Knowing which formats your client is likely to encounter allows the client to recognize and, where appropriate, offer options to human- and machine-driven agents in order for them to accomplish tasks.

For example, the HyperCLI client (see Appendix D) supports a number of hypermedia formats. When using a format like SIREN, you can script the HyperCLI client to add, search, modify, or remove content based on the hypermedia controls in the responses. The following is a short SIREN script written in HyperLANG:

#
# SIREN Edit Session
# read a record, save it, modify it, write it back to the server
#

# ** make initial request
REQUEST WITH-URL http://rwcbook10.herokuapp.com

# ** retreive the first record in the list
REQUEST WITH-PATH $.entities[0].href

# ** push the item properties onto the stack
STACK PUSH WITH-PATH $.properties

# ** modify the tags property value on the stack
STACK SET {"tags":"fishing,\.\skiing,\.\hiking"}

# ** use the supplied edit form and updated stack to send update
REQUEST WITH-FORM taskFormEdit WITH-STACK

# ** confirm the change
SIREN PATH $.entities[0]

# ** exit session
EXIT
Note

See Appendix D for a short introduction to programming in HyperLANG with the Hyper CLI.

Note that in this example, only the starting URL was supplied. The remaining actions were committed by relying on the hypermedia metadata supplied in each service response.

Discussion

This recipe covers the principle of using that hypermedia data to solve problems directly. It relies on details supplied by services and, for that reason, this recipe is only helpful when services support hypermedia formats in the response.

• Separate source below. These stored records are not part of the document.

/-! ### Event Queues -/

/-- R167: an offered record takes the next sequence and its stamp, and is kept at the tail of a queue
of fewer than 16, or discarded and counted lost. No other queue changes. -/
def Obligations.OfferedRecordIsKeptOrLost : Prop :=
  ∀ (s : State) (j : Client) (c : Epoch) (e : Event) (q : EventQueue), q = s.eventQueue j →
    (q.records.length < 16 →
      deliverOne s { client := j, stamp := c, event := e } = s.setEventQueue j { q with
        records := q.records ++ [{ event := e, sequence := q.nextSequence, stamp := c }],
        nextSequence := q.nextSequence + 1 }) ∧
    (16 ≤ q.records.length → q.lost ≤ 255 →
      deliverOne s { client := j, stamp := c, event := e } = s.setEventQueue j { q with
        lost := min (q.lost + 1) 255, nextSequence := q.nextSequence + 1 })

/-- R170: FETCH takes the oldest records, and appends OVERFLOW when records were lost and at least one
left. -/
def Obligations.FetchReturnsTheOldestRecords : Prop :=
  ∀ (k : Client) (tag count : Byte) (q : EventQueue) (s : State), InService k (.fetch k tag count) s →
    q = s.eventQueue k →
    (count ≠ 0x01 → count ≠ 0x02 →
      exec (.fetch k tag count) s = .next (endService k tag 0x70 ⟨.badValue, []⟩ s)) ∧
    ∀ taken rest : List EventRecord, (count = 0x01 ∨ count = 0x02) → q.records = taken ++ rest →
      (taken.length = count.toNat ∨ taken.length < count.toNat ∧ rest = []) →
      ((taken = [] ∨ q.lost = 0) →
        exec (.fetch k tag count) s = .next (endService k tag 0x70
          ⟨.ok, [BitVec.ofNat 8 taken.length, BitVec.ofNat 8 rest.length] ++
            taken.flatMap recordBytes⟩
          (s.setEventQueue k { q with records := rest }))) ∧
      (taken ≠ [] → q.lost ≠ 0 → rest.length < 16 →
        exec (.fetch k tag count) s = .next (endService k tag 0x70
          ⟨.ok, [BitVec.ofNat 8 taken.length, BitVec.ofNat 8 (rest.length + 1)] ++
            taken.flatMap recordBytes⟩
          (s.setEventQueue k { q with
            records := rest ++
              [{ event := .overflow q.lost, sequence := q.nextSequence, stamp := s.gen.c }],
            lost := 0, nextSequence := q.nextSequence + 1 })))

/-- R169: SUBSCRIBE replaces the subscriptions and starts the mark counter at 0; the answer is the
previous set and divider. -/
def Obligations.SubscribeReplacesTheSubscriptions : Prop :=
  ∀ (k : Client) (tag set divider : Byte) (q : EventQueue) (s : State),
    InService k (.subscribe k tag set divider) s → q = s.eventQueue k →
    ((8 ≤ set.toNat ∨ set.getLsbD 2 = true ∧ divider = 0x00) →
      exec (.subscribe k tag set divider) s = .next (endService k tag 0x71 ⟨.badValue, []⟩ s)) ∧
    (set.toNat < 8 → (set.getLsbD 2 = true → divider ≠ 0x00) →
      exec (.subscribe k tag set divider) s = .next (endService k tag 0x71
        ⟨.ok, [BitVec.ofNat 8 ((if q.sched then 1 else 0) + (if q.bus then 2 else 0) +
          (if q.mark then 4 else 0)), BitVec.ofNat 8 q.divider]⟩
        (s.setEventQueue k { q with
          sched := set.getLsbD 0, bus := set.getLsbD 1, mark := set.getLsbD 2,
          divider := if set.getLsbD 2 then divider.toNat else 0, counter := 0 })))

/-! ### Host ports -/

/-- R34, R60, R73, R125, R165, R173: DETACH gives up the client's claims, token, lease and OPEN batch, its
WAITING NOW and PROBE entries and its event queue but for the next sequence; its ON_BUS probes are
discarded. Other clients' standing state, every other entry of both queues in its order, the slots, the
seal list and the ports stay. The deferred records of each bus enter the places that are free.
That a slot of the prime list is placed too where an entry leaves during PRIMING is the model's choice
(log 24): R86 says that DETACH leaves the generator unchanged.
The values that a FREE context holds are the model's choice (log 23), and so is the flag of a record
refilled for an epoch that is in progress again (log 26) and the report of a WRITE entry, which the manual
does not give it (log 27). -/
def Obligations.DetachGivesUpStandingState : Prop :=
  ∀ (k : Client) (tag : Byte) (s : State), InService k (.detach k tag) s →
    ∃ t : State, exec (.detach k tag) s = .next (endService k tag 0x7E ⟨.ok, []⟩ t) ∧
      (∀ i : SlotNo, t.owner i = if s.owner i = some k then none else s.owner i) ∧
      t.claims.token = (if s.claims.token = some k then none else s.claims.token) ∧
      t.lease k = { setting := 0, counter := 0 } ∧ (∀ j : Client, j ≠ k → t.lease j = s.lease j) ∧
      (∀ n : Fin 4, OpenAt k n s → t.context k n = Batch.empty) ∧
      (∀ (j : Client) (n : Fin 4), (j ≠ k ∨ (s.context j n).state ≠ .opened) →
        t.context j n = s.context j n) ∧
      t.eventQueue k = {
        records := [], lost := 0, nextSequence := (s.eventQueue k).nextSequence, sched := false,
        bus := false, mark := false, divider := 0, counter := 0 } ∧
      (∀ j : Client, j ≠ k → t.eventQueue j = s.eventQueue j) ∧
      (∀ (b : BusNo), ∀ e ∈ t.queue b, e.onBus = false → (e.kind = .now ∨ e.kind = .probe) →
        e.isOf k = false) ∧
      (∀ b : BusNo, (t.queue b).filter (·.onBus) = ((s.queue b).filter (·.onBus)).map (fun e =>
        if e.kind = .probe ∧ e.isOf k = true then { e with discarded := true } else e)) ∧
      (∀ (b : BusNo) (kept : List Entry),
        kept = ((s.queue b).filter (fun e =>
            !(!e.onBus && (e.kind == .now || e.kind == .probe) && e.isOf k))).map (fun e =>
          if e.kind = .probe ∧ e.isOf k = true then { e with discarded := true } else e) →
        (∃ tail : List Entry, t.queue b = kept ++ tail ∧
          ∀ e ∈ tail, e.onBus = false ∧ (e.kind = .write ∨ e.kind = .prime)) ∧
        (s.gen.run ≠ .priming →
          t.queue b = kept ++ (enteringBehind s b kept).map (refillEntryFor s))) ∧
      t.probes k = s.probes k - waitingProbes s k ∧
      (∀ j : Client, j ≠ k → t.probes j = s.probes j) ∧
      t.slots = s.slots ∧ t.batches.sealList = s.batches.sealList ∧ t.buses = s.buses ∧
      t.outputs = s.outputs ∧ t.host = s.host ∧ t.phase = s.phase ∧ t.pending = s.pending ∧
      t.store.map (fun x => { x with state := .waiting }) =
        s.store.map (fun x => { x with state := .waiting }) ∧
      t.gen = { s.gen with primeList := t.gen.primeList } ∧
      (s.gen.run ≠ .priming → t.gen = s.gen)

/-- R29, R156, R158, R160, R161, R163, R164, R174: a message that a READY port hears is answered BAD_CODE
or BAD_LENGTH, or becomes WORKING; with no request in service the first waiting port from the pointer is
then granted, unless the next message is taken before that. A message at a WORKING port, or one that was
not acknowledged at its code byte, is dropped. Every one reloads the lease.
That a two-wire message without its own code-byte row is judged at its end is the model's choice
(log 4); so is the operand that says which message is taken before the grant (log 25). The fields that record
what a port showed are the model's own (log 19). -/
def Obligations.MessagesAreTakenOrRefused : Prop :=
  ∀ (k : Client) (via : Carrier) (bytes : List Byte) (beforeGrant : Bool) (p q : Port) (s : State),
    s.phase = .operating → p = s.port k → bytes ≠ [] →
    (via = .twoWire p.strap ∧ p.lock = .twoWire ∧ q = { p with judged := none } ∨
      ∃ bits : Fin 8, via = .fourWire bits ∧ p.lock = .fourWire ∧ bytes.getD 0 0 ≠ 0x00 ∧
        q = { p with
          frame := none,
          shown := ((p.frame.getD p.response) ++ List.replicate bytes.length 0x00).take
            bytes.length,
          shownBits := (List.range bits.val).map (fun j =>
            ((p.frame.getD p.response).getD bytes.length 0x00).getMsbD j) }) →
    (p.state = .ready → (p.lock = .fourWire ∨ p.judged ≠ some false) →
      (parseRefusal bytes = some .badCode →
        exec (.messageTaken k ⟨via, beforeGrant⟩ bytes) s = .next ((reloadLease k s).setPort k
          { q with response := [0x10, bytes.getD 1 0, bytes.getD 0 0] })) ∧
      (parseRefusal bytes = some .badLength →
        exec (.messageTaken k ⟨via, beforeGrant⟩ bytes) s = .next ((reloadLease k s).setPort k
          { q with response := [0x11, bytes.getD 1 0, bytes.getD 0 0] })) ∧
      (parseRefusal bytes = none → ∀ u : State, u = (reloadLease k s).setPort k
          { q with
            state := .working, request := some bytes,
            response := [0x02, bytes.getD 1 0, bytes.getD 0 0] } →
        ((s.host.inService ≠ none ∨ beforeGrant = true) →
          exec (.messageTaken k ⟨via, beforeGrant⟩ bytes) s = .next u) ∧
        (s.host.inService = none → beforeGrant = false →
          ∀ n : Fin 4, (u.port (s.host.pointer + n)).state = .working →
            (∀ m : Fin 4, m < n → (u.port (s.host.pointer + m)).state = .ready) →
            exec (.messageTaken k ⟨via, beforeGrant⟩ bytes) s = .next { u with host := { u.host with
              pointer := s.host.pointer + n + 1, inService := some (s.host.pointer + n) } }))) ∧
    ((p.state = .working ∨ p.lock = .twoWire ∧ p.judged = some false) →
      exec (.messageRefused k via bytes) s = .next ((reloadLease k s).setPort k q))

The advantage of relying on supplied hypermedia in your scripts is that you reduce the amount of hardcoding you need to do within your client application. You can make it easier for services to modify hypermedia details (e.g., URLs, HTTP methods, supported formats, etc.) without breaking the client application. In the preceding example, the script does not hardcode the HTTP URL, method, or encoding type for the taskFormEdit action. It simply uses the details supplied by the service.

This recipe works best when the client application understands not only the response format (e.g., SIREN) but also the semantic profile (the topic domain) used by the service. For instance, in the preceding example, the client knows ahead of time that there is a possible taskFormEdit hypermedia control that it can use to modify an existing record. See Recipe 4.4 for more on semantic profiles.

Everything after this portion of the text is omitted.